Proof positive that entrepreneurial training works
Bruce Martin of the UCD Michael Smurfit Graduate Business School: "Entrepreneurship is now seen as an engine for growth." photograph: jason clarke
INNOVATION PROFILE UCD Michael Smurfit Graduate Business SchoolAre entrepreneurs born or made? The latter, says a study on the impact of business education
The argument on entrepreneurial education has been raging for many years. One camp holds that entrepreneurs are born and not made, so that training and education are of little value to them.
The other believes that education can make for more and more successful entrepreneurs.
Research carried out by Dr Bruce Martin of the UCD Michael Smurfit Graduate Business School might just settle the argument in favour of the educators.
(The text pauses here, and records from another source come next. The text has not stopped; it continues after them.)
-- ==== Sys2Proof/Syntax.lean ====
section
/-!
DEFINITION. The syntax of the machine's steps: the engine classes, the source and destination fields (R99 to R105),
the six instruction formats, and Instr, with one constructor for each row of spec/opcode_table.json: the instructions of
the Limmet set (R109) first, then the commands of the host and the events of the part (95_what_each_step_holds.md).
-/
namespace Sys2Proof

/-- The engine classes of a clause header (R93). -/
inductive Eng where
  | lane | sfu | mem | mig | sync | copy | mtx | row | sig | task | exp | ctl
  deriving DecidableEq, Repr

/-- The destination kinds of R99 and R101. -/
inductive DK where
  | vec | uni | pred | none
  deriving DecidableEq, Repr

/-- The six per-squad counter classes (R16), with the codes of R271 in order. -/
inductive CounterClass where
  | cp | mx | rw | sg | rm | xp
  deriving DecidableEq, Repr

/-- A source field (R104): a vector, uniform or latch register, or a 9-bit two's complement immediate. For an operand that is
a predicate, rejoin mask, tile descriptor or accumulator, vec numbers that class instead. -/
inductive Src where
  | vec (n : BitVec 9)
  | uni (n : BitVec 9)
  | lat (n : BitVec 3)
  | imm (v : BitVec 9)
  deriving DecidableEq, Repr

/-- The fields that every instruction word has (R99), the opcode apart. -/
structure Common where
  /-- guard predicate; 31 means always -/
  gp : BitVec 5
  /-- the guard is negated -/
  gn : Bool
  dk : DK
  dn : BitVec 9
  /-- register write-back suppressed -/
  nw : Bool
  /-- the result is also written to latch ln -/
  le : Bool
  ln : BitVec 3
  deriving DecidableEq, Repr

/-- Format FM (R105): two sources and MOD. -/
structure FM where
  c : Common
  sa : Src
  sb : Src
  mod : BitVec 12
  deriving DecidableEq, Repr

/-- Format F3 (R105): three sources. -/
structure F3 where
  c : Common
  sa : Src
  sb : Src
  sc : Src
  deriving DecidableEq, Repr

/-- Format FI (R105): one source and a signed 23-bit immediate. -/
structure FI where
  c : Common
  sa : Src
  imm : BitVec 23
  deriving DecidableEq, Repr

/-- Format FK (R105): a 32-bit immediate. -/
structure FK where
  c : Common
  imm : W32
  deriving DecidableEq, Repr

/-- Format FA (R105): a base pair, MOD and a signed 12-bit byte offset. -/
structure FA where
  c : Common
  base : Src
  mod : BitVec 11
  off : BitVec 12
  deriving DecidableEq, Repr

/-- Format FC (R105): a signed 26-bit offset in 8-byte units and AUX. -/
structure FC where
  c : Common
  off : BitVec 26
  aux : BitVec 8
  deriving DecidableEq, Repr

/-- The bytes of one migration bundle as another chip sends it (R237): a 16-byte header and 1 to 32 leaves. -/
structure Bundle where
  bytes : List Byte
  deriving DecidableEq, Repr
Martin, who is a lecturer in entrepreneurship on UCD Smurfit School’s MSc and MBA programmes, recently arrived in Ireland from McMaster University in Canada where he completed his PhD looking at entrepreneurship in disadvantaged groups with a particular focus on people with disabilities. His research began by looking at entrepreneurship education generally.
“Entrepreneurship education is a relatively new thing and there had been little research done on its effectiveness,” he says.
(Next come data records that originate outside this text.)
-- ==== Sys2Proof/Machine/Ops.lean ====
section
/-!
DEFINITION. The named operations over the state that every meaning uses: the flat tables, the registers and latches of a gang,
guards (R100), taking a trap (R111 to R115) and the return from one (R116), fatal faults (R112), parking (R39), the split of a
gang (R207), and moving past an instruction.
-/
namespace Sys2Proof.Machine

/-! ### Outcomes and free values -/

/-- The outcome of every step of exec. -/
abbrev Result := Host.Outcome State Fault Refusal

/-- Takes the next free value. -/
def State.draw (s : State) : Word × State := (Config.freeWord s.free, { s with free := s.free + 1 })

/-- Takes a number for a new record. -/
def State.fresh (s : State) : Nat × State := (s.nextId, { s with nextId := s.nextId + 1 })

/-! ### Tables -/

def State.gang? (s : State) (g : Nat) : Option Gang := s.gangs.find? (fun x => x.id == g)
def State.squad? (s : State) (q : Nat) : Option Squad := s.squads.find? (fun x => x.id == q)
def State.team? (s : State) (t : Nat) : Option Team := s.teams.find? (fun x => x.id == t)
def State.launch? (s : State) (h : Word) : Option Launch := s.launches.find? (fun x => x.handle == h)
def State.fn? (s : State) (f : Nat) : Option Fn := s.fns.find? (fun x => x.id == f)
def State.asc? (s : State) (f a : Nat) : Option Asc := (s.fn? f).bind fun x => x.ascs.find? (fun y => y.id == a)

def State.modGang (s : State) (g : Nat) (f : Gang → Gang) : State :=
  { s with gangs := s.gangs.map fun x => if x.id = g then f x else x }
def State.modSquad (s : State) (q : Nat) (f : Squad → Squad) : State :=
  { s with squads := s.squads.map fun x => if x.id = q then f x else x }
def State.modTeam (s : State) (t : Nat) (f : Team → Team) : State :=
  { s with teams := s.teams.map fun x => if x.id = t then f x else x }
def State.modLaunch (s : State) (h : Word) (f : Launch → Launch) : State :=
  { s with launches := s.launches.map fun x => if x.handle = h then f x else x }
def State.modFn (s : State) (n : Nat) (f : Fn → Fn) : State :=
  { s with fns := s.fns.map fun x => if x.id = n then f x else x }
def State.modOp (s : State) (o : Nat) (f : EngOp → EngOp) : State :=
  { s with ops := s.ops.map fun x => if x.id = o then f x else x }

def State.core (s : State) (c : Nat) : Core := Assoc.get Core.reset s.cores c
def State.modCore (s : State) (c : Nat) (f : Core → Core) : State :=
  { s with cores := Assoc.set Core.reset s.cores c (f (s.core c)) }
def State.part (s : State) (c p : Nat) : Part := Assoc.get {} s.parts (12 * c + p)
def State.modPart (s : State) (c p : Nat) (f : Part → Part) : State :=
  { s with parts := Assoc.set {} s.parts (12 * c + p) (f (s.part c p)) }
def State.die (s : State) (d : Nat) : Die := s.dies.getD d Die.reset
def State.modDie (s : State) (d : Nat) (f : Die → Die) : State :=
  { s with dies := s.dies.mapIdx fun k x => if k = d then f x else x }

/-- The die of a core, and its mesh position (R11). -/
def dieOf (core : Nat) : Nat := core / 96
def posOf (core : Nat) : Nat := core % 96
/-- The core group of a core (R12). -/
def groupOf (core : Nat) : Nat :=
  dieOf core * 4 + 2 * (posOf core / 12 / 4) + posOf core % 12 / 6
/-- Hops between two cores, as if they stood on one die (R11, R72). -/
def hops (a b : Nat) : Nat :=
  let ya := posOf a / 12; let yb := posOf b / 12; let xa := posOf a % 12; let xb := posOf b % 12
  (ya - yb) + (yb - ya) + (xa - xb) + (xb - xa)

/-- The gang whose instruction or event this is, with its squad. -/
def State.here? (s : State) : Option (Gang × Squad) :=
  match s.gang? s.cur with
  | none => none
  | some g =>
    match s.squad? g.squad with
    | none => none
    | some q => some (g, q)

/-- The meaning of an instruction of a gang: without a gang nothing issues. -/
def onGang (s : State) (k : Gang → Squad → State) : Result :=
  match s.here? with
  | some (g, q) => .next (k g q)
  | none => .next s

/-! ### Lanes and registers -/

def Squad.lane (q : Squad) (l : Nat) : Lane := q.lanes.getD l {}

def Squad.modLane (q : Squad) (l : Nat) (f : Lane → Lane) : Squad :=
  { q with lanes := q.lanes.mapIdx fun k x => if k = l then f x else x }

/-- Changes every lane of a set. -/
def Squad.modLanes (q : Squad) (m : Lanes) (f : Nat → Lane → Lane) : Squad :=
  { q with lanes := q.lanes.mapIdx fun k x => if k < 32 ∧ m.getLsbD k = true then f k x else x }

/-- The uniform registers as the issuing gang reads them: some that another gang has lately written at their old value (R170). -/
def Squad.ufile (q : Squad) : RegFile := q.us.view.foldl (fun u x => regSet u x.1 x.2) q.u

/-- A uniform register; a roaming thread's s0 to s31 are the launch's parameter block, placed there at its arrival (R19). -/
def Squad.uni (q : Squad) (n : Nat) : W32 := regGet q.ufile n

/-- A gang writes k uniform registers from n: its squad's other gangs may read the old values for a while, it itself reads its own (R170). -/
def Squad.setUni (q : Squad) (n k v : Nat) : Squad :=
  let others := q.us.gangs
  { q with
    u := regSetN q.u n k v
    us := if others.isEmpty && q.us.recent.isEmpty then q.us
          else { q.us with recent := (q.us.recent.map fun x =>
              if n ≤ x.n ∧ x.n < n + k then { x with gangs := x.gangs.filter others.contains } else x) ++ (List.range k).map fun i =>
            { n := n + i, old := regGet q.u (n + i), till := q.us.till, gangs := q.us.gangs } } }

/-- A result of gang g that began `since` lands now: the other gangs of its squad may read what it overwrites until it has stood as long as it has
taken (R170). -/
def State.landing (s : State) (squad g since : Nat) : State :=
  let others := (s.gangs.filter fun x => x.squad == squad && x.id != g).map (·.id)
  s.modSquad squad fun q =>
    if others.isEmpty && q.us == {} then q
    else { q with us := { recent := q.us.recent.filter fun x => decide (s.now < x.till), till := s.now + (s.now - since), gangs := others } }

/-- A gang has come through a rejoin, a named barrier or a sync object: it reads the uniform registers as they stand (R170, R223). -/
def State.settled (s : State) (g : Gang) : State :=
  s.modSquad g.squad fun q =>
    { q with us := { q.us with recent := q.us.recent.map fun x => { x with gangs := x.gangs.filter fun i => i != g.id } } }

/-- The latch of a lane (R102): zero when not written in the clause (R25). -/
def Lane.latch (x : Lane) (n : Nat) : Word := Assoc.get 0 x.lat n
def Lane.setLatch (x : Lane) (n : Nat) (v : Word) : Lane := { x with lat := Assoc.set 0 x.lat n v }
def Lane.pred (x : Lane) (n : Nat) : Bool := x.p.getLsbD n
def Lane.setPred (x : Lane) (n : Nat) (v : Bool) : Lane :=
  { x with p := (x.p &&& ~~~(BitVec.ofNat 24 (2 ^ n))) ||| (if v then BitVec.ofNat 24 (2 ^ n) else 0) }

/-- Whether the guard of an instruction holds in a lane (R100). -/
def guardHolds (c : Common) (x : Lane) : Bool := c.gp == 31 || (x.pred c.gp.toNat != c.gn)

/-- The active lanes of the gang in which the guard holds. -/
def heldLanes (c : Common) (g : Gang) (q : Squad) : Lanes := lanesWhere g.lanes fun l => guardHolds c (q.lane l)

/-- The lanes that exist: present or exited or parked or waiting. -/
def Squad.existing (q : Squad) : Lanes := lanesMask ((List.range 32).filter fun l => (q.lane l).st != .absent)
def Squad.liveLanes (q : Squad) : Lanes :=
  lanesMask ((List.range 32).filter fun l => (q.lane l).st != .absent && (q.lane l).st != .exited)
“Thirty years ago, it was hard to find any kind of entrepreneurship educational programme. Now you are almost tripping over them wherever you go. This is because entrepreneurship is now seen as an engine for growth and it is part of public policy to encourage it.”
He set out to measure the effectiveness of entrepreneurship programmes across the world and did so through what is known as a meta-analysis of previous studies.
“We found that 79 studies had been done on entrepreneurship training over the past two decades and meta-analysis is a statistical method used to combine many studies,” Martin explains.
“Forty-two of the studies were considered valid assessments and our analysis of them showed there was a significant and strong relationship between entrepreneurial education and the formation of human capital assets such as the skills and behaviours required to be successful entrepreneurs.
“There was also a strong relationship shown with outcomes in terms of successful start-ups. This was the first empirical large sample which provided evidence that entrepreneurial education does have a strong impact.”
People with disabilities
He then took the research a step further and looked at how entrepreneurship education might be used to assist people with disabilities.
He points out that World Health Organisation statistics indicate that 15.6 per cent of the world’s population have a designated disability of some kind and the majority of these people are significantly disadvantaged both socially and economically.
“It we look at the western situation, when we stopped institutionalising people with disabilities several decades ago, we did not embrace them either socially or in the workplace,” says Martin.
“We have got better in recent decades but there are still many issues and the WHO data on disadvantage proves this.”